Oğlum Murat, bir yaşlarında iken Nevzat Bey, Ankara’ya Devlet Planlama’ya geçti. Biz de bir müddet sonra oraya gittik. Bir daha geri dönmeyeceğimizden korkarak annem evimizi taşımamızı istemedi. Tabiî, iki evladı vardı, onların da yanında olmasını istiyordu. Biz de Ankara’da yeni bir ev daha açmak istemedik. O zaman bu, bizim bütçemizi zorlayan bir şeydi. Eşimin âilesi, Ankara’da yaşıyordu. Eşim Nevzat Bey:

“-Âilemle aynı evde oturur musun?” diye sordu.

“-Tabiî otururum. Sizin âileniz, benim âilem!..” dedim.
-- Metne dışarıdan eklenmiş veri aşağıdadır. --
-- ==== Sys2Proof/Tests/Slice0.lean ====
section
/-! SUPPORT. Small tests. Every expected value is taken from the spec: from spec/95_test_vectors.md (the vector's
name stands beside the test) or from a rule's own example. The last part shows, for each statement that has
hypotheses, states and operands that meet them. -/

namespace Sys2Proof.Tests

open Sys2Proof Sys2Proof.Machine

/-- The next state of an outcome. -/
def after : Host.Outcome State Fault Refusal → Option State
  | .next t => some t
  | .fault _ | .refused _ => none

/-- One step on a word placed at PC. -/
def run (w : Nat) (s : State) : Option State := after (step (s.withFetchWord 16 w))

/-- The report of one step on a word placed at PC. -/
def report (w : Nat) (s : State) : StepReport := stepReport (s.withFetchWord 16 w)

/-- Reset with some bytes of MEM written. -/
def withBytes (base : Nat) (bytes : List Byte) : State :=
  State.reset.setMem (Memory.writeBytes State.reset.mem base bytes)

/-- Reset with one fault latched. -/
def faulted : State := State.reset.setFault 3

/-- Whether pixels are lit. -/
def lit (ps : List (Fin 64 × Fin 32)) (s : State) : List Bool := ps.map fun p => pixel s.fb p.1 p.2

/-- A framebuffer with some pixels lit. -/
def screen (ps : List (Fin 64 × Fin 32)) : Framebuffer := ps.foldl (fun fb p => togglePixel fb p.1 p.2) blankFb

/-! ### Well-formedness (30_encoding.md R56, R58): the ill-formed terms -/

/-- 0x00E0 is CLS. -/
theorem test_wf_refuses_cls_word_as_sys : (Instr.sys 0x0E0).wf = false := by decide

/-- 0x00EE is RET. -/
theorem test_wf_refuses_ret_word_as_sys : (Instr.sys 0x0EE).wf = false := by decide

/-- A word of rows 1 to 35 is not unmatched. -/
theorem test_wf_refuses_matched_words_as_unmatched :
    [0x00E0, 0x5120, 0x6A12, 0x812E, 0x9120, 0xE19E, 0xF165].all (fun w => !(Instr.unmatched w).wf) = true := by
  decide

/-- The words that 95_test_vectors.md 2.1 gives to row 36, one of each of R58's classes and more. -/
theorem test_wf_accepts_unmatched_words :
    [0x5121, 0x512F, 0x8128, 0x812D, 0x812F, 0x9121, 0xE000, 0xE09F, 0xE0A0, 0xF000, 0xF075, 0xFFFF].all
      (fun w => (Instr.unmatched w).wf) = true := by decide

theorem test_wf_accepts_other_sys : (Instr.sys 0x0E1).wf = true := by decide

/-! ### Decoding: one word of every row, written out from R52's formats and R55's values -/

theorem test_decode_cls : decodeWord 0b0000000011100000#16 = .cls := by decide
theorem test_decode_ret : decodeWord 0b0000000011101110#16 = .ret := by decide
theorem test_decode_sys : decodeWord 0b0000000100100011#16 = .sys 0x123 := by decide
theorem test_decode_jp : decodeWord 0b0001101010111100#16 = .jp 0xABC := by decide
theorem test_decode_call : decodeWord 0b0010101010111100#16 = .call 0xABC := by decide
theorem test_decode_seImm : decodeWord 0b0011111100000001#16 = .seImm 0xF 0x01 := by decide
theorem test_decode_sneImm : decodeWord 0b0100001100010001#16 = .sneImm 3 0x11 := by decide
theorem test_decode_seReg : decodeWord 0b0101000100100000#16 = .seReg 1 2 := by decide
theorem test_decode_ldImm : decodeWord 0b0110101000010010#16 = .ldImm 0xA 0x12 := by decide
theorem test_decode_addImm : decodeWord 0b0111000100000101#16 = .addImm 1 0x05 := by decide
theorem test_decode_ldReg : decodeWord 0b1000101010110000#16 = .ldReg 0xA 0xB := by decide
theorem test_decode_orReg : decodeWord 0b1000101010110001#16 = .orReg 0xA 0xB := by decide
theorem test_decode_andReg : decodeWord 0b1000101010110010#16 = .andReg 0xA 0xB := by decide
theorem test_decode_xorReg : decodeWord 0b1000101010110011#16 = .xorReg 0xA 0xB := by decide
theorem test_decode_addReg : decodeWord 0b1000101010110100#16 = .addReg 0xA 0xB := by decide
theorem test_decode_subReg : decodeWord 0b1000101010110101#16 = .subReg 0xA 0xB := by decide
theorem test_decode_shr : decodeWord 0b1000101010110110#16 = .shr 0xA 0xB := by decide
theorem test_decode_subnReg : decodeWord 0b1000101010110111#16 = .subnReg 0xA 0xB := by decide
theorem test_decode_shl : decodeWord 0b1000101010111110#16 = .shl 0xA 0xB := by decide
theorem test_decode_sneReg : decodeWord 0b1001000100100000#16 = .sneReg 1 2 := by decide
theorem test_decode_ldI : decodeWord 0b1010001000001000#16 = .ldI 0x208 := by decide
theorem test_decode_jpV0 : decodeWord 0b1011001100000000#16 = .jpV0 0x300 := by decide
theorem test_decode_rnd : decodeWord 0b1100001100001111#16 = .rnd 3 0x0F := by decide
theorem test_decode_drw : decodeWord 0b1101000100101111#16 = .drw 1 2 15 := by decide
theorem test_decode_skp : decodeWord 0b1110111110011110#16 = .skp 0xF := by decide
theorem test_decode_sknp : decodeWord 0b1110010110100001#16 = .sknp 5 := by decide
theorem test_decode_ldVxDt : decodeWord 0b1111000100000111#16 = .ldVxDt 1 := by decide
theorem test_decode_ldVxK : decodeWord 0b1111001000001010#16 = .ldVxK 2 := by decide
theorem test_decode_ldDtVx : decodeWord 0b1111000000010101#16 = .ldDtVx 0 := by decide
theorem test_decode_ldStVx : decodeWord 0b1111001000011000#16 = .ldStVx 2 := by decide
theorem test_decode_addI : decodeWord 0b1111001000011110#16 = .addI 2 := by decide
theorem test_decode_ldF : decodeWord 0b1111000100101001#16 = .ldF 1 := by decide
theorem test_decode_ldB : decodeWord 0b1111000000110011#16 = .ldB 0 := by decide
theorem test_decode_storeRegs : decodeWord 0b1111001001010101#16 = .storeRegs 2 := by decide
theorem test_decode_loadRegs : decodeWord 0b1111111101100101#16 = .loadRegs 0xF := by decide
theorem test_decode_unmatched : decodeWord 0b1111000001110101#16 = .unmatched 0xF075 := by decide

/-- The near misses of rows 1 and 2 (2.1). -/
theorem test_decode_near_misses :
    [0x00E1, 0x00EF, 0x00FF, 0x0E00, 0x0FFF].map decodeWord =
      [.sys 0x0E1, .sys 0x0EF, .sys 0x0FF, .sys 0xE00, .sys 0xFFF] := by decide

/-- One byte is not an instruction (R50). -/
theorem test_decode_truncated : decode [0x6A] = .error .truncated := by rfl

/-- E6: the bytes 6A 12, the high one first. -/
theorem test_decode_bytes : decode [0x6A, 0x12, 0x00] = .ok (.ldImm 0xA 0x12, [0x00]) := by rfl

theorem test_decode_table_word : decodeTableWord 16 0x6A12 = some (.ldImm 0xA 0x12) := by decide

/-! ### Fetch (2.2) -/

/-- MEM[0FFD..0FFF] = 6A 60 12 and PC as given. -/
def edge (pc : Word) : State := (withBytes 0xFFD [0x6A, 0x60, 0x12]).setPc pc

/-- G1: an odd PC. -/
theorem test_fetch_odd : (after (step (edge 0x0FFD))).map (fun t => (t.v[10], t.pc)) = some (0x60, 0x0FFF) := by decide

/-- G2 and G3: the last fetchable address and the one after it. -/
theorem test_fetch_guard :
    (after (step (edge 0x0FFE))).map (fun t => (t.v[0], t.pc)) = some (0x12, 0x1000) ∧
    (after (step (edge 0x0FFF))).map (fun t => (t.v[0], t.pc)) = some (0x00, 0x1001) := by decide

/-- G6: the wrap of PC. -/
theorem test_pc_wraps : (after (step (edge 0xFFFF))).map (·.pc) = some 0x0001 := by decide

/-! ### Control flow (2.3) -/

/-- C1. -/
theorem test_cls : (run 0x00E0 (State.reset.setFb (screen [(0, 0), (63, 31)]))).map
    (fun t => (lit [(0, 0), (63, 31)] t, t.pc)) = some ([false, false], 0x0202) := by decide

/-- C2: `changed` is 1 on a clear screen too. -/
theorem test_cls_reports_change : (report 0x00E0 State.reset).changed = true := by decide

/-- C4. -/
theorem test_sys : (run 0x00E1 (State.reset.setPc 0x0300)).map (·.pc) = some 0x0302 := by decide

/-- C5: the slot keeps its value. -/
theorem test_ret : (run 0x00EE (((State.reset.setPc 0x0210).setSp 1).setSlot 1 0x0206)).map
    (fun t => (t.pc, t.sp, t.stack[1])) = some (0x0206, 0, 0x0206) := by decide

/-- C7. -/
theorem test_ret_underflow : (run 0x00EE State.reset).map (fun t => (t.pc, t.sp, t.fault)) = some (0x0200, 0, 2) ∧
    (report 0x00EE State.reset).fault = 2 := by decide

/-- C9. -/
theorem test_jp_to_self : (run 0x1208 (State.reset.setPc 0x0208)).map (·.pc) = some 0x0208 := by decide

/-- C14: the sixteenth slot is reached. -/
theorem test_call : (run 0x2ABC ((State.reset.setPc 0x0400).setSp 14)).map (fun t => (t.sp, t.stack[15], t.pc)) =
    some (15, 0x0402, 0x0ABC) := by decide

/-- C15. -/
theorem test_call_overflow : (run 0x2ABC ((State.reset.setPc 0x0400).setSp 15)).map
    (fun t => (t.pc, t.sp, t.stack[15], t.fault)) = some (0x0400, 15, 0x0000, 1) := by decide

/-- C18 and C20: the sum is not masked. -/
theorem test_jpV0 : (run 0xBFFF (State.reset.setV 0 0xFF)).map (·.pc) = some 0x10FE ∧
    (run 0xBFFE (State.reset.setV 0 0x02)).map (·.pc) = some 0x1000 := by decide

/-- C19: V0 is added, not Vx. -/
theorem test_jpV0_uses_v0 : (run 0xB201 ((State.reset.setV 0 0x02).setV 3 0x55)).map (·.pc) = some 0x0203 := by decide

/-- 2.1, the last line. -/
theorem test_unmatched : (run 0xF075 ((State.reset.setPc 0x0300).setV 0 0x11)).map (fun t => (t.pc, t.v[0], t.fault)) =
    some (0x0302, 0x11, 0) := by decide

/-- Q13. -/
theorem test_unmatched_is_no_skip : (run 0x5011 ((State.reset.setV 0 5).setV 1 5)).map (·.pc) = some 0x0202 := by
  decide

/-! ### Skips (2.4) -/

/-- Q1, Q2. -/
theorem test_seImm : (run 0x3000 State.reset).map (·.pc) = some 0x0204 ∧
    (run 0x3000 (State.reset.setV 0 0x02)).map (·.pc) = some 0x0202 := by decide

/-- Q5, Q6. -/
theorem test_sneImm : (run 0x4311 (State.reset.setV 3 0x10)).map (·.pc) = some 0x0204 ∧
    (run 0x4310 (State.reset.setV 3 0x10)).map (·.pc) = some 0x0202 := by decide

/-- Q8, Q9. -/
theorem test_seReg : (run 0x5010 ((State.reset.setV 0 0x7F).setV 1 0x80)).map (·.pc) = some 0x0202 ∧
    (run 0x5330 (State.reset.setV 3 0x09)).map (·.pc) = some 0x0204 := by decide

/-- Q10, Q12. -/
theorem test_sneReg : (run 0x9010 ((State.reset.setV 0 0x01).setV 1 0x02)).map (·.pc) = some 0x0204 ∧
    (run 0x9330 (State.reset.setV 3 0x09)).map (·.pc) = some 0x0202 := by decide

/-- Q19, Q16. -/
theorem test_skp : (run 0xE59E ((State.reset.setV 5 0x0F).setKeyAt 15 true)).map (·.pc) = some 0x0204 ∧
    (run 0xE59E (State.reset.setV 5 0x0A)).map (·.pc) = some 0x0202 := by decide

/-- Q20. -/
theorem test_skp_faults : (run 0xE59E (State.reset.setV 5 0x10)).map (fun t => (t.pc, t.fault)) = some (0x0200, 4) := by
  decide

/-- Q17, Q18. -/
theorem test_sknp : (run 0xE5A1 (State.reset.setV 5 0x0A)).map (·.pc) = some 0x0204 ∧
    (run 0xE5A1 ((State.reset.setV 5 0x0A).setKeyAt 10 true)).map (·.pc) = some 0x0202 := by decide

/-- Q21. -/
theorem test_sknp_faults : (run 0xE5A1 (State.reset.setV 5 0xFF)).map (fun t => (t.pc, t.fault)) = some (0x0200, 4) := by
  decide

/-! ### Immediate (2.5) -/

/-- M1 (the source's E6), M2. -/
theorem test_ldImm : (run 0x6A12 State.reset).map (fun t => (t.v[10], t.pc)) = some (0x12, 0x0202) ∧
    (run 0x6FAB State.reset).map (fun t => t.v[15]) = some 0xAB := by decide

/-- M3: no flag. -/
theorem test_addImm : (run 0x7105 ((State.reset.setV 1 0xFE).setV 15 0x01)).map (fun t => (t.v[1], t.v[15])) =
    some (0x03, 0x01) := by decide

/-- M7: VF as destination holds the sum. -/
theorem test_addImm_vf : (run 0x7F02 (State.reset.setV 15 0xFF)).map (fun t => t.v[15]) = some 0x01 := by decide

/-- M9: for every draw. -/
theorem test_rnd_mask_zero : (after (exec (.rnd 3 0x00) State.reset)).map (fun t => (t.v[3], t.pc)) =
    some (0x00, 0x0202) := by
  have h : Config.rnd 0 &&& 0x00#8 = 0x00#8 := BitVec.and_zero
  simp [exec, execRnd, after, advance, State.setV, State.countDraw, State.setPc, State.reset, h]

/-! ### ALU (2.6) -/

/-- V0, V1 and VF as a row of the table gives them. -/
def alu (a b f : Byte) : State := ((State.reset.setV 0 a).setV 1 b).setV 15 f

/-- V0 and VF after a word. -/
def aluRun (w : Nat) (s : State) : Option (Byte × Byte) := (run w s).map fun t => (t.v[0], t.v[15])

/-- A1. -/
theorem test_ldReg : aluRun 0x8010 (alu 0x12 0x5A 0x01) = some (0x5A, 0x01) := by decide

/-- A37. -/
theorem test_ldReg_vf : (run 0x8F10 (alu 0x00 0x77 0x01)).map (fun t => t.v[15]) = some 0x77 := by decide

/-- A2. -/
theorem test_orReg : aluRun 0x8011 (alu 0xF0 0x0F 0x01) = some (0xFF, 0x00) := by decide

/-- A36. -/
theorem test_orReg_vf : (run 0x8F11 (alu 0x00 0x0F 0xF0)).map (fun t => t.v[15]) = some 0x00 := by decide

/-- A3. -/
theorem test_andReg : aluRun 0x8012 (alu 0xFC 0x3F 0x01) = some (0x3C, 0x00) := by decide

/-- A4. -/
theorem test_xorReg : aluRun 0x8013 (alu 0xFF 0x0F 0x01) = some (0xF0, 0x00) := by decide

/-- A6, A7. -/
theorem test_addReg : aluRun 0x8014 (alu 0xFF 0xFF 0x00) = some (0xFE, 0x01) ∧
    aluRun 0x8014 (alu 0x80 0x7F 0x01) = some (0xFF, 0x00) := by decide

/-- A27 (x = F), A38 (y = F). -/
theorem test_addReg_vf : (run 0x8F14 (alu 0x00 0x02 0xFF)).map (fun t => t.v[15]) = some 0x01 ∧
    aluRun 0x80F4 (alu 0x10 0x00 0x01) = some (0x11, 0x00) := by decide

/-- A10, A11. -/
theorem test_subReg : aluRun 0x8015 (alu 0x00 0x01 0x01) = some (0xFF, 0x00) ∧
    aluRun 0x8015 (alu 0x33 0x33 0x00) = some (0x00, 0x01) := by decide

/-- A30. -/
theorem test_subReg_vf : (run 0x8F15 (alu 0x00 0x05 0x03)).map (fun t => t.v[15]) = some 0x00 := by decide

/-- A15: V1 has no effect. -/
theorem test_shr : aluRun 0x8016 (alu 0x05 0xAA 0x00) = some (0x02, 0x01) := by decide

/-- A31. -/
theorem test_shr_vf : (run 0x8F16 (alu 0x00 0x00 0x03)).map (fun t => t.v[15]) = some 0x01 := by decide

/-- A19, A22. -/
theorem test_subnReg : aluRun 0x8017 (alu 0x03 0x0A 0x00) = some (0x07, 0x01) ∧
    aluRun 0x8017 (alu 0x01 0x00 0x01) = some (0xFF, 0x00) := by decide

/-- A33. -/
theorem test_subnReg_vf : (run 0x8F17 (alu 0x00 0x03 0x05)).map (fun t => t.v[15]) = some 0x00 := by decide

/-- A24, A25: V1 has no effect. -/
theorem test_shl : aluRun 0x801E (alu 0x80 0x55 0x00) = some (0x00, 0x01) ∧
    aluRun 0x801E (alu 0x7F 0xFF 0x01) = some (0xFE, 0x00) := by decide

/-- A34. -/
theorem test_shl_vf : (run 0x8F1E (alu 0x00 0x00 0x81)).map (fun t => t.v[15]) = some 0x01 := by decide

/-! ### Memory and index (2.7) -/

/-- X3. -/
theorem test_ldI : (run 0xAFFF State.reset).map (·.i) = some 0x0FFF := by decide

/-- X5, X6: VF is untouched. -/
theorem test_addI :
    (run 0xF21E (((State.reset.setI 0xFFFF).setV 2 0x01).setV 15 0x01)).map (fun t => (t.i, t.v[15])) =
      some (0x0000, 0x01) ∧
    (run 0xF21E (((State.reset.setI 0x0FFF).setV 2 0x01).setV 15 0x01)).map (fun t => (t.i, t.v[15])) =
      some (0x1000, 0x01) := by decide

/-- X11, X13: Vx is not masked. -/
theorem test_ldF : (run 0xF129 (State.reset.setV 1 0x0F)).map (·.i) = some 0x004B ∧
    (run 0xF129 (State.reset.setV 1 0xFF)).map (·.i) = some 0x04FB := by decide

/-- X14 (the source's E7). -/
theorem test_ldB : (run 0xF033 ((State.reset.setV 0 0x9D).setI 0x0300)).map
    (fun t => (Memory.readBytes t.mem 0x300 3, t.i)) = some ([0x01, 0x05, 0x07], 0x0300) := by decide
Görümcem, iki kayınbiraderim, kayınvâlidem ve kayınpederim… Ev de iki oda, bir salon… Fakat huzurla yaşadık. Eşimin âilesi, mükemmel bir âile... Ben evlenmeden önce bir kız kardeşim yok diye hep üzülürdüm. Ama görümcem, benim kız kardeşim gibi oldu. Kayınbiraderlerim erkek kardeşlerim gibi oldu. Eşim yoğun çalışırdı. Eksiklerimi kayınbirâderlerime söylerdim.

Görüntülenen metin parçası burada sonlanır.